Prevenzione dell'assestamento e dell'hard-pack

Poiché i perlescenti industriali si sedimentano (questo è un inevitabile fisico data la loro densità), l'obiettivo della formulazione si sposta dall'impedire completamente la sedimentazione all'assicurare che qualsiasi sedimento rimanga morbido e facilmente ridisperdibile con una leggera agitazione. L'impacco duro, in cui le piastrine si compattano in uno strato denso e coeso, è la modalità di guasto che conta davvero nella produzione e nell'applicazione in loco.

Diverse strategie riducono il rischio di hard-pack:

  • Costruzione di reti tissotropiche utilizzando l'argilla organica (pre-macinazione attivata prima dell'aggiunta del pigmento) o la silice pirogenica si crea una struttura a punto di snervamento che sospende fisicamente le piastrine a riposo, rallentando significativamente la velocità di sedimentazione.
  • Design a sedimenti morbidi — garantire che il disperdente fornisca una repulsione interparticellare moderata ma non eccessiva — consentire alle piastrine di depositarsi liberamente anziché compattarsi saldamente. I sistemi eccessivamente dispersi formano paradossalmente sedimenti più duri perché le piastrine si sedimentano individualmente e si impacchettano in modo efficiente.
  • Controllo del caricamento dei pigmenti viene spesso trascurato: concentrazioni superiori al 5–8% (in peso nel rivestimento finito) aumentano l'interazione particella-particella, peggiorando contemporaneamente sia l'orientamento che il comportamento di sedimentazione.

Le valutazioni del controllo di qualità per la sedimentazione dovrebbero includere il volume di sedimentazione dopo 7 giorni di riposo (senza modificatori reologici) e una valutazione della ridispersione utilizzando un protocollo di agitazione temporizzato e a bassa energia. Una formulazione che ritorna ad un aspetto uniforme entro 60 secondi da una leggera agitazione è generalmente accettabile sul campo. Tutto ciò che richiede un intervento meccanico segnala che è necessaria una correzione della formulazione.

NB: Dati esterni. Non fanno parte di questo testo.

/-- B-fault-1 to B-fault-8 and the other faulting bytes (R135): each records itself and changes nothing else. -/
theorem test_faulting_opcodes :
    faultingBytes.all (fun op => after (start 0xC000#16 [op]) (fun t =>
      t == { start 0xC000#16 [op] with fault := some (.unimplementedOpcode op 0xC000#16) })) = true := by decide

/-- R136, R504: an optional opcode that is not admitted is fetched alone; admitted, with its operand bytes. -/
theorem test_fetch_reads_no_operand_of_an_unadmitted_opcode :
    (start 0xC000#16 [0x18#8, 0x10#8]).fetchBytes = [0x18#8] ∧
    (start 0xC000#16 [0xDC#8, 0x34#8, 0x12#8]).fetchBytes = [0xDC#8] ∧
    (admitting (start 0xC000#16 [0x18#8, 0x10#8])).fetchBytes = [0x18#8, 0x10#8] ∧
    (admitting (start 0xC000#16 [0xDC#8, 0x34#8, 0x12#8])).fetchBytes = [0xDC#8, 0x34#8, 0x12#8] ∧
    (start 0xC000#16 [0xCB#8, 0x10#8]).fetchBytes = [0xCB#8] := by decide

/-- B-loads-6. -/
theorem test_store_into_rom_faults :
    after (withHl (start 0xC000#16 [0x36#8, 0x01#8]) 0x2000#16)
      (fun t => t.pc == 0xC000#16 && t.clk == 0 &&
        t.fault == some (.romWrite 0x2000#16 0xC000#16)) = true := by decide

/-- B-loads-7. -/
theorem test_store_into_rom_ignored :
    after (withHl (ignoring (start 0xC000#16 [0x36#8, 0x01#8])) 0x2000#16)
      (fun t => t.busRead 0x2000#16 == 0xFF#8 && t.pc == 0xC002#16 && t.clk == 12 &&
        t.fault == none) = true := by decide

/-- B-stack-8. -/
theorem test_push_rolls_back :
    after ({ start 0xC000#16 [0xC5#8] with sp := 0x0001#16, b := 0x12#8, c := 0x34#8 })
      (fun t => t.busRead 0xFFFF#16 == 0x00#8 && t.sp == 0x0001#16 && t.pc == 0xC000#16 &&
        t.fault == some (.romWrite 0x0000#16 0xC000#16)) = true := by decide

/-- B-stack-9. -/
theorem test_push_first_byte_faults :
    after ({ start 0xC000#16 [0xC5#8] with sp := 0x8001#16, b := 0x12#8, c := 0x34#8 })
      (fun t => t.busRead 0x8000#16 == 0x00#8 && t.sp == 0x8001#16 &&
        t.fault == some (.romWrite 0x7FFF#16 0xC000#16)) = true := by decide

/-! ## The bus and the host -/

/-- A small ROM image: byte i is i + 0x10, for i below 8. -/
def smallRom : List Byte := [0x10#8, 0x11#8, 0x12#8, 0x13#8, 0x14#8, 0x15#8, 0x16#8, 0x17#8]

def banked (k : Nat) : State := { State.reset with bank := k, launch := { launchDefault with rom := smallRom } }

/-- R72 (B-mem-1, B-mem-2): BANK = 1 shows offset 0 at 0x4000, BANK = 0 a negative one, BANK = 2 one past it. -/
theorem test_bank_window :
    (banked 1).busRead 0x4005#16 = 0x15#8 ∧ (banked 0).busRead 0x4005#16 = 0xFF#8 ∧
    (banked 2).busRead 0x4005#16 = 0xFF#8 ∧ (banked 2).busRead 0x0005#16 = 0x15#8 ∧
    (banked 1).busRead 0x0008#16 = 0xFF#8 := by decide

/-- A state a run has left: S9's registers, on a faulted core. -/
def used : State :=
  { State.reset with pc := 0x4321#16, sp := 0x1234#16, clk := 500, fault := some (.unimplementedOpcode 0x76#8 0x4321#16) }

/-- The host (R45, R74, R701): a negative bank index is refused, writeDirect stores at 0xFF44, Init keeps FAULT. -/
theorem test_host_operations :
    hostAct (.setFirstBankIndex (-1)) State.reset = .refused ∧
    (match hostAct (.writeDirect 0xFF44#16 0x90#8) State.reset with
      | .done t => t.busRead 0xFF44#16 == 0x90#8
      | .refused => false) = true ∧
    hostAct (.writeDirect 0x7FFF#16 0x90#8) State.reset = .refused ∧
    (match hostAct .init used with
      | .done t => t.pc == 0x0100#16 && t.sp == 0xFFFE#16 && t.clk == 500 &&
          t.fault == some (.unimplementedOpcode 0x76#8 0x4321#16)
      | .refused => false) = true := by decide

/-- S8 through runToAddress (R711): JP to itself never leaves its target, so a budget ends the run. -/
theorem test_run_to_address :
    (match runToAddress hostStepsDefault 0xC000#16 none [] (start 0xC000#16 [0xC3#8, 0x00#8, 0xC0#8]) with
      | .reached t => t.clk == 0
      | _ => false) = true ∧
    (match runToAddress hostStepsDefault 0xC001#16 (some 32) [[], [], []]
        (start 0xC000#16 [0xC3#8, 0x00#8, 0xC0#8]) with
      | .budget t => t.clk == 32
      | _ => false) = true := by decide

/-- After reset with nothing placed, the empty ROM reads 0xFF, which is RST 0x38 (R405; notes/assumptions/5.md). -/
theorem test_first_step_after_reset :
    after State.reset (fun t => t.pc == 0x0038#16 && t.sp == 0xFFFC#16) = true := by decide

/-- `withFetchWord`: the very next step runs the word, from reset and from a bank window with no offset. -/
theorem test_withFetchWord :
    after (State.reset.withFetchWord 16 0x423E) (fun t => t.a == 0x42#8 && t.pc == 0x0102#16) = true ∧
    after (State.withFetchWord { State.reset with pc := 0x4000#16, bank := 0 } 16 0x423E)
      (fun t => t.a == 0x42#8 && t.pc == 0x4002#16) = true ∧
    after (State.withFetchWord { State.reset with pc := 0xFFFF#16 } 16 0x423E)
      (fun t => t.pc == 0x0001#16 && t.a == 0x42#8) = true := by decide

/-! ## Witnesses: states and operands that meet the hypotheses of the statements, each clause at an edge -/

/-- Well-formed instructions, the last RST target among them. -/
theorem witness_DecodeOfEncodeIsTheInstruction :
    (Instr.rst 0x38#8).wellFormed = true ∧ (Instr.ldRpNN .sp 0xFFFF#16).wellFormed = true := by decide

/-- An admitted opcode of three bytes across the top of the address space. -/
theorem witness_OpcodeByteAloneDeterminesLength :
    let s := start 0xFFFE#16 [0xC3#8, 0x50#8, 0x01#8]
    Admitted s.launch (s.busRead s.pc) := by decide +kernel

/-- An enabled state whose bytes at PC decode. -/
theorem witness_StepRunsTheDecodedInstruction :
    let s := start 0xFFFE#16 [0x3E#8, 0x42#8]
    Enabled s ∧ decode [s.busRead s.pc, s.busRead (s.pc + 1#16), s.busRead (s.pc + 2#16)] =
      .ok (.ldRN .a 0x42#8, [s.busRead 0x0000#16]) := ⟨rfl, rfl⟩

/-- An enabled state. -/
theorem witness_EnabledStepAlwaysGivesANextState :
    Enabled State.reset := by decide

/-- A faulted state, and a host operation done on it. -/
theorem witness_FaultIsTerminal :
    let s := { State.reset with fault := some (.romWrite 0x7FFF#16 0xC000#16) }
    s.fault = some (.romWrite 0x7FFF#16 0xC000#16) ∧ hostAct .init s = .done s := by decide

/-- A step that fails at decode, and one that fails at a write. -/
theorem witness_FaultingStepChangesOnlyFault :
    after (start 0xC000#16 [0x76#8]) (fun t => t.fault == some (.unimplementedOpcode 0x76#8 0xC000#16)) = true ∧
    after (withHl (start 0xC000#16 [0x77#8]) 0x7FFF#16)
      (fun t => t.fault == some (.romWrite 0x7FFF#16 0xC000#16)) = true := by decide

/-- A completed step under the table of R708, and a faulting one. -/
theorem witness_CompletedStepAddsItsCost :
    (start 0xC000#16 [0x40#8]).launch.cycleTable = cycleTableR708 ∧
    after (start 0xC000#16 [0x40#8]) (fun t => t.fault == none) = true ∧
    after (start 0xC000#16 [0x76#8]) (fun t => t.fault != none) = true := by decide

/-- A step that does not redirect at the top of the address space, and a jump not taken. -/
theorem witness_PcAdvancesByTheLength :
    let s := start 0xFFFF#16 [0x40#8]
    let j := { start 0xC000#16 [0x20#8, 0xFB#8] with f := 0x80#8 }
    after s (fun t => t.fault == none && !redirects s s.fetchInstr) = true ∧
    after j (fun t => t.fault == none && !redirects j j.fetchInstr) = true := by decide

/-- The first and the last faulting byte. -/
theorem witness_FaultingBytesRaiseUnimplemented :
    (let s := start 0xC000#16 [0x02#8]; Enabled s ∧ s.busRead s.pc ∈ faultingBytes) ∧
    (let s := start 0xC000#16 [0xFD#8]; Enabled s ∧ s.busRead s.pc ∈ faultingBytes) := by decide

/-- An optional byte not admitted, and the same byte admitted. -/
theorem witness_AdmissionDecidesUnimplemented :
    (let s := start 0xC000#16 [0x00#8]; Enabled s ∧ ¬Admitted s.launch (s.busRead s.pc)) ∧
    (let s := admitting (start 0xC000#16 [0x00#8]); Enabled s ∧ Admitted s.launch (s.busRead s.pc)) := by decide +kernel

/-- The last faulting row. -/
theorem witness_FaultingRowsTakeTheirFault :
    Instr.unimplFD ∈ faultingInstrs := by decide

/-- A RAM0 with bytes at both ends. -/
theorem witness_PowerOnMeetsTheInvariant :
    Memory.wf [(0x0000, 0x01#8), (0xFFFF, 0xFF#8)] := by decide

/-- A state with the invariant that steps, F and RAM full. -/
theorem witness_StepKeepsTheInvariant :
    let s := { start 0xC000#16 [0xF5#8] with f := 0xF0#8 }
    Inv s ∧ after s (fun _ => true) = true := by decide

/-- The reset state. -/
theorem witness_EveryRunKeepsTheInvariant :
    Inv State.reset := by decide

/-- A step. -/
theorem witness_BankAndRomAreFixed :
    after State.reset (fun _ => true) = true := by decide

/-- A step of an instruction that is neither EI nor DI, and one of EI. -/
theorem witness_ImeHasNoEffect :
    (let s := start 0xC000#16 [0x78#8]; after s (fun _ => true) = true ∧ s.fetchInstr ≠ .ei ∧ s.fetchInstr ≠ .di) ∧
    after (start 0xC000#16 [0xFB#8]) (fun t => t.ime) = true := by decide

/-- A step of an instruction that does not write SP: LD BC,nn, and RET NZ not taken. -/
theorem witness_SpWritersAreTheListed :
    (let s := start 0xC000#16 [0x01#8, 0x34#8, 0x12#8]; after s (fun _ => !writesSp s s.fetchInstr) = true) ∧
    (let s := { start 0xC000#16 [0xC0#8] with f := 0x80#8 }; after s (fun _ => !writesSp s s.fetchInstr) = true) := by
  decide

/-- A step of an instruction that does not write F: INC SP, and POP HL. -/
theorem witness_FlagWritersAreTheListed :
    (let s := start 0xC000#16 [0x33#8]; after s (fun _ => !writesF s.fetchInstr) = true) ∧
    (let s := start 0xC000#16 [0xE1#8]; after s (fun _ => !writesF s.fetchInstr) = true) := by decide

/-- A step of an instruction that writes no memory: LD A,(HL). -/
theorem witness_MemoryWritersAreTheListed :
    let s := start 0xC000#16 [0x7E#8]
    after s (fun _ => !storesAtHL s.fetchInstr && !pushes s s.fetchInstr) = true := by decide

/-- A step with a cartridge, a write into its window dropped, at its last byte. -/
theorem witness_CartridgeWindowIsReadOnly :
    let s := withHl (ignoring (start 0xC000#16 [0x77#8])) 0x7FFF#16
    s.launch.cartPresent = true ∧ 0x7FFF#16 < 0x8000#16 ∧ after s (fun t => t.fault == none) = true := by decide

/-- Each clause: the two ends of each window, an offset in the image and a negative one. -/
theorem witness_CartridgeReadIsTheBankedByte :
    (banked 1).launch.cartPresent = true ∧ (0x3FFF#16).toNat < 0x4000 ∧ 0x4000 ≤ (0x4000#16).toNat ∧
    0x4000 ≤ (0x7FFF#16).toNat ∧ (0x7FFF#16).toNat < 0x8000 ∧
    ((0x3FFF : Nat) : Int) = (((banked 1).bank : Int) - 1) * 0x4000 + (((0x7FFF#16).toNat : Int) - 0x4000) ∧
    (((banked 0).bank : Int) - 1) * 0x4000 + (((0x7FFF#16).toNat : Int) - 0x4000) < 0 := by decide

/-- 0x8000 with a cartridge, 0x0000 without one, and the two ends of the echo range. -/
theorem witness_RamReadFoldsTheEcho :
    ¬((0x8000#16).toNat < 0x8000 ∧ State.reset.launch.cartPresent = true) ∧
    ¬((0x0000#16).toNat < 0x8000 ∧ (startRam 0x0000#16 []).launch.cartPresent = true) ∧
    (0xE000 ≤ (0xE000#16).toNat ∧ (0xE000#16).toNat ≤ 0xFDFF) ∧ ¬(0xE000 ≤ (0xFE00#16).toNat ∧ (0xFE00#16).toNat ≤ 0xFDFF) := by
  decide

/-- The last address that raises, the first that does not, and a dropped write. -/
theorem witness_ByteWriteStoresAsTheBusSays :
    RomFaults State.reset 0x7FFF#16 ∧ ¬RomFaults State.reset 0x8000#16 ∧ ¬RomFaults (ignoring State.reset) 0x7FFF#16 := by
  decide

Per le applicazioni che richiedono una durata di conservazione prolungata o stabilità nel trasporto, il gamma di pigmenti perlescenti funzionali comprende gradi con trattamenti superficiali specializzati progettati per ridurre la formazione di impacchi duri sia nei sistemi a base acqua che a base solvente. L'abbinamento del giusto grado di pigmento con le strategie di dispersione descritte in questa guida produce formulazioni che funzionano in modo coerente da lotto a lotto e da applicazione ad applicazione.

Infine, per un contesto più ampio su come i pigmenti perlati interagiscono con diversi supporti di inchiostro e rivestimento – compresa la gestione della viscosità in sistemi specializzati – la copertura dettagliata di pigmenti perlescenti nei sistemi di inchiostri da stampa fornisce approfondimenti complementari che si trasferiscono direttamente alla pratica di formulazione dei rivestimenti industriali.